Wednesday, September 17, 2014

Speaking In Tongues (part 10)

Before Paul brings up Apollos, who is renowned for his eloquent speech and his ability to employ lofty speech in his presentation and defense of the Gospel (thereby explaining Paul’s making mention of Apollos), Paul defends this recognized deficiency in his own abilities.  Naturally, though he may see his abilities as being deficient, he believes that the message that he preaches, and the effects that it produces in those that hear it and live it, more than make up for his perceived failings. 

With a solid framework in place, it is now possible to better understand what Paul is getting at when he writes “When I came to you, brothers and sisters, I did not come with superior eloquence or wisdom as I proclaimed the testimony of God.  For I decided to be concerned about nothing among you except Jesus Christ, and Him crucified.  And I was with you in weakness and in fear and with much trembling.  My conversation and my preaching were not with persuasive words of wisdom, but with a demonstration of the Spirit and of power, so that your faith would not be based on human wisdom but on the power of God” (2:1-5). 

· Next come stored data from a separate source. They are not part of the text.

-- ==== Sys2Proof/Certificates/Slice0/Obligations.lean ====
section
/-!
DEFINITION. The statements for the provers. Each docstring names the rules of spec/ it formalises. A state is any state,
reached or not, unless a hypothesis says otherwise. `{ s with … }` as a next state says that every other field is
unchanged: it is the frame. The chain (log 5), the port of the last result (log 10) and the recorded cursors (log 11) are
fields of the model's own: what a statement says of them is the model's choice, whatever rules it names.
-/

open Sys2Proof Sys2Proof.Machine

/-! ### The command interface -/

/-- R81, R82: no operand is dropped or changed on the way through the record and back, for every instruction and every
value of its operands, whatever the OPEN types of ids and handles are (R7). -/
def Obligations.DecodeOfEncodeGivesInstruction : Prop :=
  ∀ (p : Params) (i : Instr), i.typed p = true → decode p i.interface (encode i) = .ok i

/-- After R80, R82: each accepted record stands for one instruction, performed on the interface its code belongs to. (That
its id and handle are values of their types, others being refused, is read by inference from R81 and R90, log 1.) -/
def Obligations.EncodeOfDecodeGivesRecord : Prop :=
  ∀ (p : Params) (f : Interface) (c : RawCommand) (i : Instr), decode p f c = .ok i →
    encode i = c ∧ i.interface = f ∧ i.typed p = true

/-- After R90: on the host interface a record to which one of the grounds of R90 applies sets the refusal mark and changes
nothing else (it is taken from the inbox); any other is performed. (That an id or a handle outside its type is an operand
of the wrong kind is read by inference, log 1; the inbox is the model's choice, log 7.) -/
def Obligations.IllFormedCommandIsRefused : Prop :=
  ∀ (s : State) (c : RawCommand) (rest : List Input), s.isOpen → s.inbox = .command c :: rest →
    (c.wellFormed s.params .host = false → step s = .next { s with inbox := rest, refused := true }) ∧
    (c.wellFormed s.params .host = true →
      ∃ i : Instr, i.interface = .host ∧ i.typed s.params = true ∧ encode i = c ∧ step s = exec i { s with inbox := rest })

/-- R82, R94: records and a table word written out from the spec decode to the commands they stand for: the example of
R94, a command of each family, and a code out of place. -/
def Obligations.SpecRecordsDecode : Prop :=
  decode Config.params .host { op := 0x01#8, operands := [.key 7, .int 3, .ref (some 0), .table none] } =
      .ok (.addBank 7 3 (some 0) none) ∧
    decode Config.params .host { op := 0x02#8, operands := [.key 7, .int 2, .int 5, .ref none, .table (some [1])] } =
      .ok (.insertBank 7 2 5 none (some [0x01#8])) ∧
    decode Config.params .host { op := 0x06#8, operands := [.key 7, .int 0] } = .ok (.setBitOrder 7 0) ∧
    decode Config.params .host { op := 0x09#8, operands := [] } = .ok .updateAll ∧
    decode Config.params .block { op := 0x80#8, operands := [.int 2] } = .ok (.encUpdate 2) ∧
    decode Config.params .block { op := 0x93#8, operands := [.bool false] } = .ok (.bankSetEnabled false) ∧
    decode Config.params .host { op := 0x80#8, operands := [.int 2] } = .error .wrongInterface ∧
    decodeTableWord 8 0x0B = none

This very thing that he did not want to see, which is faith based on human wisdom (with this being tied to the honor competition rather than this being a knock on the mental pursuit of the appropriate understanding and application of facts, not to mention that the message of the cross as the place of actual honor for Jesus and those that would follow Him, when the world saw it as the place of the greatest shame), is what was happening among those that were inclined to identify themselves with Apollos, in alignment with the prevailing principles of honor and shame.  This also illuminates Paul’s asking them “are you not merely human?”  Again, Paul takes no issue with Apollos.  Indeed, Paul may have desired to possess Apollos’ abilities.  At the same time, what he saw in Corinth, as the people were perhaps reacting to Apollos more based on his abilities rather than on the message that he faithfully delivered to the best of his abilities, served as a tremendous example to Paul. 

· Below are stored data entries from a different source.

-- ==== Sys2Proof/Laws/Registry.lean ====
section
/-!
SUPPORT. The registry commands' shared operations, one lemma for each thing they can answer (R150, R153, R154), and what
an edit of the registry keeps (R29, R32, R35).
-/

namespace Sys2Proof.Machine

/-! ### Tables and capacities -/

theorem resolveTable_bad {c : Cfg} {table : Option (List Byte)} (h : ¬ tableLegal table) :
    resolveTable c table = none := by
  cases table with
  | none => exact absurd trivial h
  | some bs =>
    have h' : ¬ bs.length = Config.tableSize := h
    simp only [resolveTable, tableOfBytes]
    rw [dif_neg h']

theorem resolveTable_good {c : Cfg} {table : Option (List Byte)} (h : tableLegal table) :
    ∃ T, resolveTable c table = some T ∧ tableChosen c T table := by
  cases table with
  | none => exact ⟨_, rfl, rfl⟩
  | some bs =>
    have h' : bs.length = Config.tableSize := h
    refine ⟨⟨bs.toArray, by simpa using h'⟩, by simp only [resolveTable, tableOfBytes]; rw [dif_pos h'], ?_⟩
    simp [tableChosen, Vector.toList]

theorem overPositions_iff {p : Params} {n : Nat} : overPositions p n = true ↔ ¬ positionsLegal p n := by
  unfold overPositions positionsLegal
  cases p.maxPositions <;> simp

theorem registryFull_iff {p : Params} {R : List Bank} : registryFull p R = true ↔ ¬ roomFor p R := by
  unfold registryFull roomFor
  cases p.maxBanks <;> simp

theorem overPositions_false {p : Params} {n : Nat} (h : positionsLegal p n) : overPositions p n = false := by
  cases hh : overPositions p n with
  | false => rfl
  | true => exact absurd h (overPositions_iff.1 hh)

theorem registryFull_false {p : Params} {R : List Bank} (h : roomFor p R) : registryFull p R = false := by
  cases hh : registryFull p R with
  | false => rfl
  | true => exact absurd h (registryFull_iff.1 hh)

theorem checkedTable_bad {n : Nat} {table : Option (List Byte)} {s : State} (h : ¬ tableLegal table) :
    checkedTable n table s = .raised .badTable s := by
  simp [checkedTable, resolveTable_bad h]

theorem checkedTable_capacity {n : Nat} {table : Option (List Byte)} {s : State} (h : tableLegal table)
    (hp : ¬ positionsLegal s.params n) : checkedTable n table s = .raised .capacity s := by
  obtain ⟨T, hT, _⟩ := resolveTable_good (c := s.cfg) h
  simp [checkedTable, hT, overPositions_iff.2 hp]

theorem checkedTable_good {n : Nat} {table : Option (List Byte)} {s : State} (h : tableLegal table)
    (hp : positionsLegal s.params n) :
    ∃ T, tableChosen s.cfg T table ∧ checkedTable n table s = .returned T s := by
  obtain ⟨T, hT, hc⟩ := resolveTable_good (c := s.cfg) h
  exact ⟨T, hc, by simp [checkedTable, hT, overPositions_false hp]⟩

/-! ### The id of a bank to place -/

theorem firstMatch_present {R : List Bank} {id : Id} (h : idPresent R id) : ∃ k, firstMatch R id = some k := by
  cases hh : firstMatch R id with
  | some k => exact ⟨k, rfl⟩
  | none =>
    obtain ⟨B, h1, h2⟩ := h
    exact absurd h2 ((firstMatch_none_iff _ _).1 hh B h1)

theorem firstMatch_absent {R : List Bank} {id : Id} (h : ¬ idPresent R id) : firstMatch R id = none := by
  rw [firstMatch_none_iff]
  intro B hB hid
  exact h ⟨B, hB, hid⟩

theorem placeBank_present {B : Bank} {place : List Bank → List Bank} {s : State} (h : idPresent s.registry B.id) :
    placeBank B place s = .returned .nothing s := by
  obtain ⟨k, hk⟩ := firstMatch_present h
  simp [placeBank, hk]

theorem placeBank_full {B : Bank} {place : List Bank → List Bank} {s : State} (h : ¬ idPresent s.registry B.id)
    (hf : ¬ roomFor s.params s.registry) : placeBank B place s = .raised .capacity s := by
  simp [placeBank, firstMatch_absent h, registryFull_iff.2 hf]

theorem placeBank_placed {B : Bank} {place : List Bank → List Bank} {s : State} (h : ¬ idPresent s.registry B.id)
    (hf : roomFor s.params s.registry) :
    placeBank B place s = .returned .nothing (setRegistry (place s.registry) s) := by
  simp [placeBank, firstMatch_absent h, registryFull_false hf]

/-! ### First match -/

theorem onFirstMatch_split {s : State} {pre post : List Bank} {B : Bank} (f : Bank → Bank)
    (hR : s.registry = pre ++ B :: post) (hf : firstOf pre B) :
    onFirstMatch B.id f s = setRegistry (pre ++ f B :: post) s := by
  unfold onFirstMatch
  rw [hR, firstMatch_split _ _ _ hf]
  simp only [modify_split]

theorem onFirstMatch_absent {s : State} {id : Id} (f : Bank → Bank) (h : ¬ idPresent s.registry id) :
    onFirstMatch id f s = s := by
  unfold onFirstMatch
  rw [firstMatch_absent h]

/-! ### The listing (R171) -/

theorem listingFrom_length (R : List Bank) (i : Nat) : (listingFrom i R).length = R.length := by
  induction R generalizing i with
  | nil => rfl
  | cons B R ih => simp [listingFrom, ih]

theorem listingFrom_get {R : List Bank} {i k : Nat} {B : Bank} (h : R[k]? = some B) :
    (listingFrom i R)[k]? = some (i + k, B.id, B.enc.length) := by
  induction R generalizing i k with
  | nil => simp at h
  | cons C R ih =>
    cases k with
    | zero =>
      simp only [List.getElem?_cons_zero, Option.some.injEq] at h
      simp [listingFrom, h]
    | succ k =>
      simp only [List.getElem?_cons_succ] at h
      simp [listingFrom, ih h]
      omega

/-! ### What edits keep -/

theorem mem_place {P : Bank → Prop} {pre post : List Bank} {X : Bank} (h : ∀ B ∈ pre ++ post, P B) (hX : P X) :
    ∀ B ∈ pre ++ X :: post, P B := by
  intro B hB
  simp only [List.mem_append, List.mem_cons] at hB h
  rcases hB with hB | rfl | hB
  · exact h B (.inl hB)
  · exact hX
  · exact h B (.inr hB)

theorem mem_without {P : Bank → Prop} {pre post : List Bank} {X : Bank} (h : ∀ B ∈ pre ++ X :: post, P B) :
    (∀ B ∈ pre ++ post, P B) ∧ P X := by
  refine ⟨fun B hB => h B ?_, h X (by simp)⟩
  simp only [List.mem_append, List.mem_cons] at hB ⊢
  tauto

/-- Ids stay unique (R35). -/
theorem Edit.ids {s : State} {i : Instr} {R : List Bank} (h : Edit s i R) (hs : (s.registry.map Bank.id).Nodup) :
    (R.map Bank.id).Nodup := by
  cases h with
  | same => exact hs
  | place _ pre post id n ref T hR absent room fits hk hh =>
    rw [hR] at hs absent
    simp only [List.map_append, List.map_cons] at hs ⊢
    rw [List.nodup_middle, List.nodup_cons]
    refine ⟨?_, hs⟩
    rw [← List.map_append]
    simp only [List.mem_map]
    rintro ⟨B, hB, e⟩
    exact absent B hB e
  | replace _ pre post B n ref T hR fits hh => rw [hR] at hs; simpa [newBank] using hs
  | order _ pre post B bo hR => rw [hR] at hs; simpa [Bank.setBitOrder] using hs
  | flag _ pre post B e hR => rw [hR] at hs; simpa [Bank.setEnabled] using hs
  | source _ pre post B ref hR hh => rw [hR] at hs; simpa [Bank.setSource] using hs
  | remove _ pre post B hR =>
    rw [hR] at hs
    refine List.Sublist.nodup ?_ hs
    simp
  | clear => simp
  | encoder bo pre post B p E hR hE => rw [hR] at hs; simpa using hs

/-- A property of every bank that new banks have and the setters keep stays one of every bank, unless a single encoder's
order is set by itself. -/
theorem Edit.all {P : Bank → Prop} {s : State} {i : Instr} {R : List Bank} (h : Edit s i R)
    (hi : ∀ bo, i ≠ .encSetBitOrder bo) (hs : ∀ B ∈ s.registry, P B)
    (hnew : ∀ id n ref T, overPositions s.params n = false → P (newBank id n ref T))
    (ho : ∀ B bo, P B → P (B.setBitOrder bo)) (he : ∀ B e, P B → P (B.setEnabled e))
    (hsrc : ∀ B r, P B → P (B.setSource r)) : ∀ B ∈ R, P B := by
  cases h with
  | same => exact hs
  | place _ pre post id n ref T hR absent room fits hk hh => rw [hR] at hs; exact mem_place hs (hnew _ _ _ _ fits)
  | replace _ pre post B n ref T hR fits hh =>
    rw [hR] at hs
    exact mem_place (mem_without hs).1 (hnew _ _ _ _ fits)
  | order _ pre post B bo hR => rw [hR] at hs; exact mem_place (mem_without hs).1 (ho _ _ (mem_without hs).2)
  | flag _ pre post B e hR => rw [hR] at hs; exact mem_place (mem_without hs).1 (he _ _ (mem_without hs).2)
  | source _ pre post B ref hR hh => rw [hR] at hs; exact mem_place (mem_without hs).1 (hsrc _ _ (mem_without hs).2)
  | remove _ pre post B hR => rw [hR] at hs; exact (mem_without hs).1
  | clear => simp
  | encoder bo pre post B p E hR hE => exact absurd rfl (hi bo)

/-- The registry stays within `MAX_BANKS` (R154). -/
theorem Edit.capacity {s : State} {i : Instr} {R : List Bank} (h : Edit s i R)
    (hs : ∀ m, s.params.maxBanks = some m → s.registry.length ≤ m) :
    ∀ m, s.params.maxBanks = some m → R.length ≤ m := by
  intro m hm
  have hl := hs m hm
  cases h with
  | same => exact hl
  | place _ pre post id n ref T hR absent room fits hk hh =>
    simp only [registryFull, hm, decide_eq_false_iff_not] at room
    rw [hR] at room
    simp only [List.length_append, List.length_cons] at room ⊢
    omega
  | replace _ pre post B n ref T hR fits hh => rw [hR] at hl; simpa using hl
  | order _ pre post B bo hR => rw [hR] at hl; simpa using hl
  | flag _ pre post B e hR => rw [hR] at hl; simpa using hl
  | source _ pre post B ref hR hh => rw [hR] at hl; simpa using hl
  | remove _ pre post B hR => rw [hR] at hl; simp at hl ⊢; omega
  | clear => simp
  | encoder bo pre post B p E hR hE => rw [hR] at hl; simpa using hl

/-- The ids and sources of the banks stay values of their types, those of the instruction being so (R7, R81). -/
theorem Edit.typed {s : State} {i : Instr} {R : List Bank} (h : Edit s i R) (hi : i.typed s.params = true)
    (hs : ∀ B ∈ s.registry, B.typed s.params) : ∀ B ∈ R, B.typed s.params := by
  obtain ⟨hi, hi'⟩ := Bool.and_eq_true_iff.1 hi
  have hkey : ∀ {id : Id}, i.key = some id → s.params.isId id = true := by
    intro id hk; rw [hk] at hi; exact hi
  have hhandle : ∀ {a : Handle}, i.handle = some a → s.params.isHandle a = true := by
    intro a hh; rw [hh] at hi'; exact hi'
  cases h with
  | same => exact hs
  | place _ pre post id n ref T hR absent room fits hk hh =>
    rw [hR] at hs; exact mem_place hs ⟨hkey hk, fun a ha => hhandle (hh.trans ha)⟩
  | replace _ pre post B n ref T hR fits hh =>
    rw [hR] at hs
    exact mem_place (mem_without hs).1 ⟨(mem_without hs).2.1, fun a ha => hhandle (hh.trans ha)⟩
  | order _ pre post B bo hR => rw [hR] at hs; exact mem_place (mem_without hs).1 (mem_without hs).2
  | flag _ pre post B e hR => rw [hR] at hs; exact mem_place (mem_without hs).1 (mem_without hs).2
  | source _ pre post B ref hR hh =>
    rw [hR] at hs
    exact mem_place (mem_without hs).1 ⟨(mem_without hs).2.1, fun a ha => hhandle (hh.trans ha)⟩
  | remove _ pre post B hR => rw [hR] at hs; exact (mem_without hs).1
  | clear => simp
  | encoder bo pre post B p E hR hE => rw [hR] at hs; exact mem_place (mem_without hs).1 (mem_without hs).2

end Sys2Proof.Machine
end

In the end, he would rather see that the message of the Gospel (Jesus as Lord of all) and its cross (humiliation, suffering, weakness, cursing, shame) carry the day, for then there would be no doubt as to wherein lied the mysterious efficacy of the message against all reasonable expectations (the whole thing being absurd prima facie).  It was Paul’s underlying hope that if honor was to be accrued and assigned, that it would not be assigned to the one that delivered the message, but to the one of whom the message spoke, and it would hopefully spark imitation of the supreme honoree along cross-shaped lines.

This must be approached carefully, especially if one finds himself in the midst of a Christian culture that decries deep learning as being somehow antithetical to the spirit of the Gospel.  Paul does not take issue with learning and the ability to speak persuasively.  He is taking issue with the response of the people in accordance with social norms that valued power and persuasion and the individual pursuit of honor at all costs as the dominant ethic of society, rather than the embrace of suffering and shame if need be as the dominant ethic of the society of the followers of Jesus as they turned the world on its head. 

Failing in this area would mean that they were continuing to value the standards of the kingdoms of man rather than the standards of the kingdom of the Creator God as demonstrated by Jesus, as those standards were outlined in the what they have would known about Jesus through the traditions that were being orally transmitted about Him (in word and deed), and as displayed through His cross.